Zeppo, p.5
Zeppo, page 5
The four brothers combined in an attack on Kelly, who was rescued by the police. Then the brothers, clad in bathing suits, were taken to the Hyde Park police station, where they remained until they were given bond.
It can’t be known more than a century after the fact if Minnie’s next move came because of Herbert’s latest brush with the law, but it is certainly not inconceivable. When the Four Marx Brothers opened the fall season at the Le Grand Theatre in Chicago on August 21, 1916, there was a new act on the bill with them. This act accompanied them to Indiana for three-day engagements in Elkhart and Richmond, and a one-night stand in Hammond, but was never heard from again. The act was “Buster Palmer,” a juvenile singer. Any resemblance to Herbert Marx was unavoidable. Minnie had combined her vaudeville surname with Herbert’s neighborhood nickname, and he was instantly on a vaudeville bill. But why not as Herbert, the fifth Marx Brother? It was all part of Minnie’s latest plan, which may have been necessitated by the Four Marx Brothers preferring not to take Herbert on the road with them for the fall season in 1916. Apart from Herbert’s occasionally criminal behavior, they likely had other reasons. While crisscrossing the country and visiting almost every theater along the way, the Four Marx Brothers also made a habit of visiting every poolroom and whorehouse along the way. Their fifteen-year-old brother joining them in these activities could land them in jail. Minnie’s solution was to send Herbert out on tour, but as part of another act. This would keep him out of his brothers’ hair, and he would earn a salary that did not come out of the Four Marx Brothers’ revenue.
Minnie Palmer and Minnie Marx were one and the same, but they also lived separate lives. By the time Herbert was singing on stage as Buster Palmer, Minnie Marx barely existed, having been completely overwhelmed by Minnie Palmer.

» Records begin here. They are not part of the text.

/-- A version takes effect: VERCHG on a change; a station whose range 1 to 1 excludes it rejoins (10 R269). -/
def takeVersion (v : Nat) (s : State) : State :=
  let s1 := if v = ringVer s then s else (setRing 24 4 v s).setBits .stnStat (bit 3)
  if v ≠ 1 && stnState s = 2 then
    let s2 := setRing 15 1 0 (setRing 30 2 1 s1)
    s2.setStn { s2.stn with mine := [], asked := none, actA := none }
  else s1

/-- JOIN_ACTIVATION (10 R267): cycle A of a grant, of a version change, or of both. -/
def joinActivation (s : State) : State :=
  if !stnGoing s then s
  else
    let s1 := match s.stn.verPend with
      | some (v, a) => if cycReached s a then takeVersion v (s.setStn { s.stn with verPend := none }) else s
      | none => s
    match s1.stn.actA with
    | some a =>
      if cycReached s1 a && ringVer s1 = 1 then
        let s2 := goLive s1
        s2.setStn { s2.stn with actA := none, mine := s2.stn.minePend, minePend := [], rejoin := false }
      else s1
    | none => s1

/-- JOIN_ACTIVATION (10 R267). -/
def execJoinActivation (s : State) : Host.Outcome State Fault Refusal := .next (joinActivation s)

/-- BACKUP_MASTER_TAKEOVER (10 R266): 16 cycles without a valid frame from the master. -/
def backupTakeover (s : State) : State :=
  match joinMaster s with
  | some (_, b) =>
    if stnGoing s && b = stnNo s && !stnActs s && decide (s.stn.seenM + 16 ≤ s.stn.cyc) then actMaster s else s
  | none => s

/-- BACKUP_MASTER_TAKEOVER (10 R266). -/
def execBackupMasterTakeover (s : State) : Host.Outcome State Fault Refusal := .next (backupTakeover s)

/-- SPARE_GRANT_RELEASE (10 R270): 64 cycles without a valid frame from the grantee. -/
def spareRelease (k : BitVec 12) (s : State) : State :=
  if !(stnGoing s && stnActs s) then s
  else s.setStn { s.stn with grants := s.stn.grants.filter (fun g =>
    !(g.entry = k.toNat && decide (g.seen + 64 ≤ s.stn.cyc))) }

/-- SPARE_GRANT_RELEASE (10 R270). -/
def execSpareGrantRelease (k : BitVec 12) (s : State) : Host.Outcome State Fault Refusal := .next (spareRelease k s)

/-- MASTER_SILENCE (10 R270): 64 cycles without a valid frame from any acting master. -/
def masterSilence (s : State) : State :=
  if stnGoing s && !stnActs s && stnState s = 2 && decide (s.stn.seenA + 64 ≤ s.stn.cyc) then
    s.setStn { s.stn with mine := [], rejoin := true, asked := none }
  else s

/-- MASTER_SILENCE (10 R270). -/
def execMasterSilence (s : State) : Host.Outcome State Fault Refusal := .next (masterSilence s)

/-- A JOIN received by the acting master in an even cycle; the first one counts (10 R267). -/
def hearJoin (f : StnFrame) (s : State) : State :=
  let b := f.payload
  let n := (b.getD 10 0).toNat
  let j : JoinReq := { station := (b.getD 6 0).toNat % 32, devid := beNat (slice b 0 6)
                       vmax := (b.getD 7 0).toNat / 16, vmin := (b.getD 7 0).toNat % 16, cfgid := beNat (slice b 8 2)
                       want := (List.range (min n 32)).map (fun i => beNat (slice b (16 + 2 * i) 2)) }
  if stnActs s && s.stn.cyc % 2 = 0 && s.stn.join.isNone then s.setStn { s.stn with join := some j } else s

/-- A GRANT received (10 R267, R268); STAT.JOIN shows any that is sent or received (R272). -/
def hearGrant (f : StnFrame) (s : State) : State :=
  let b := f.payload
  let dev := beNat (slice b 0 6)
  let sta := (b.getD 6 0).toNat
  let st := (b.getD 7 0).toNat
  let ver := beNat (slice b 8 2) % 16
  let a := beNat (slice b 12 4)
  let got := (List.range (min (b.getD 10 0).toNat 32)).map (fun i => beNat (slice b (16 + 2 * i) 2))
  let s0 := (setRing 16 5 f.station.toNat s).setBits .stnStat (bit 4)
  let s1 := s0.setStn { s0.stn with verPend := if ver = ringVer s0 then s0.stn.verPend else some (ver, a)
                                    seenA := s0.stn.cyc }
  if sta = 0xFF then
    if cycReached s1 a then takeVersion ver (s1.setStn { s1.stn with verPend := none }) else s1
  else
    let good := st = Status.ok.code || st = Status.full.code
    let s2 := if good then noteGrant { station := sta, devid := dev, vmin := ver, vmax := ver } got s1 else s1
    if sta = stnNo s && dev = devid s && s.stn.asked.isSome then
      let s3 := setRing 0 8 st s2
      if good then s3.setStn { s3.stn with actA := some a, minePend := got, asked := none, tries := 0 } else s3
    else s2

/-! ### Receiving (10 R250, R255, R259, R261, R262) -/

/-- The receive checks of 10 R250 in their order. -/
def rxCheck (s : State) (k ver : Nat) (f : StnFrame) : Status :=
  let e := stnSlot s k
  if f.late then .cutoff
  else if !f.crcOk then .crc
  else if f.ver = 0 ∨ f.ver.toNat ≠ ver then .version
  else if f.cfgid.toNat ≠ stnCfg s then .mismatch
  else if f.cycle ≠ wd s.stn.cyc then .stale
  else if f.typ ≠ 1 ∨ f.slot.toNat ≠ k ∨ (!e.spare ∧ (f.station.toNat ≠ e.station ∨ f.node.toNat ≠ e.node)) then .denied
  else if f.len.toNat ≠ e.len then .size
  else .ok

/-- The counter of a frame's outcome; LOST counts what no other counter names (DEDUCED log 44). -/
def rxCounter (st : Status) : Nat :=
  match st with
  | .ok => 0 | .crc => 1 | .version => 2 | .mismatch => 3 | .stale => 4 | _ => 7

/-- A frame meets the receive window of entry k: the first that passes is delivered, the first that fails gives the
status meanwhile. -/
def rxWindow (k ver : Nat) (f : StnFrame) (s : State) : State :=
  let cur := Tab.get (.timeout, none) s.stn.rx k
  if cur.2.isSome then s
  else
    let st := rxCheck s k ver f
    let v := if st = .ok then (st, some f) else if cur.1 = .timeout then (st, none) else cur
    (s.setStn { s.stn with rx := Tab.set (.timeout, none) s.stn.rx k v }).count .stnCnt 1 (rxCounter st)

/-- A frame that tells who is there: complete, right CRC, a version, this table, this cycle. -/
def stnValid (s : State) (f : StnFrame) : Bool :=
  !f.late && f.crcOk && f.ver ≠ 0 && f.cfgid.toNat = stnCfg s && f.cycle = wd s.stn.cyc

/-- A valid frame of another station: when the master, the acting master and grantees were last heard; a backup stops
acting at the first from the master (10 R266, R270). -/
def hearStation (f : StnFrame) (s : State) : State :=
  if !stnValid s f then s
  else
    let n := f.station.toNat
    let m := (joinMaster s).map (·.1) = some n
    let x := { s.stn with seenM := if m then s.stn.cyc else s.stn.seenM
                          seenA := if stnActing s = n then s.stn.cyc else s.stn.seenA
                          grants := s.stn.grants.map (fun g => if g.station = n then { g with seen := s.stn.cyc } else g) }
    let s1 := s.setStn x
    if m && stnActs s && n ≠ stnNo s then setRing 16 5 n (setRing 15 1 0 s1) else s1

/-- JOIN and GRANT frames in the join window: complete, right CRC, this cycle, 80 bytes of version 1 (10 R268). -/
def hearJoinWindow (f : StnFrame) (s : State) : State :=
  if f.late || !f.crcOk || f.cycle ≠ wd s.stn.cyc || f.len ≠ 80 || f.ver ≠ 1 then s
  else if f.typ = 3 then hearJoin f s
  else if f.typ = 4 then hearGrant f s
  else s

/-- A frame of version 1 whose type is none of the four (10 R248). -/
def unknownType (f : StnFrame) : Bool := !f.late && f.crcOk && f.ver = 1 && !(1 ≤ f.typ.toNat && f.typ.toNat ≤ 4)

/-- This station's frame has come back to be stripped (10 R261). -/
def stripsOwn (s : State) (f : StnFrame) : Bool := !f.lb || f.hops.toNat ≤ 65 - 2 * (stnNst s - 1)

/-- Forwards a frame whose delimiter arrived on ring port r at t ns of the cycle (10 R261, R263). -/
def ringForward (r : Fin 2) (f : StnFrame) (t : Nat) (s : State) : State :=
  if f.hops = 0 then s
  else
    match ringOut s (1 - r) with
    | none => s
    | some (q, lb) =>
      let g := { f with hops := f.hops - 1, lb := f.lb || lb, crcOk := f.crcOk && !f.late }
      s.setStn { s.stn with fwd := some (q, g), fwdEnd := t + wireNs true g - 64 }

/-- A frame on star port p whose delimiter arrives t ns after the cycle start (10 R250, R259). -/
def starFrame (p : Fin 16) (f : StnFrame) (t : Nat) (s : State) : State :=
  if !stnGoing s || !starUp s p || starExcl s p then s
  else
    match (List.range 4096).find? (fun k =>
      let e := stnSlot s k
      e.kind = 6 && e.port = p && e.holds t) with
    | none => starViolation p s
    | some k =>
      let s1 := if f.late then starViolation p s else s
      rxWindow k (fld (s.rdA .stnSpCtlS p) 0 4) f s1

One of the main reasons Herbert had hardly any parental supervision at home was that Minnie Palmer had set up her office in the Crilly Building at 35 South Dearborn Street. The building was the hub of vaudeville in Chicago. Practically every agent, manager and circuit had an office there. Thurman Dwight Pepple—known professionally as T. Dwight Pepple—was a vaudeville agent, producer, and one-time actor based in Ohio. When he came to Chicago in October 1913, he rented space in Minnie Palmer’s office. But Minnie would not rent office space to just anyone. There had to be something in it for Minnie besides rent money.
By the time T. Dwight Pepple arrived in Chicago, Minnie was enjoying great success with tabloid musicals. With the Four Marx Brothers leading the way, she sent several of these shows out on the road after the initial success of the Marx tab Mr. Green’s Reception in 1912. Maurice L. Greenwald, who had been the road manager of Minnie’s tabloid Running for Congress, went into the tabloid production business with T. Dwight Pepple. Minnie was not threatened by her friends and associates producing their own tab shows. They learned the business from her. She ran ads in the trade papers touting herself as “Minnie Palmer—Queen of Tabloids” and she really was for a while.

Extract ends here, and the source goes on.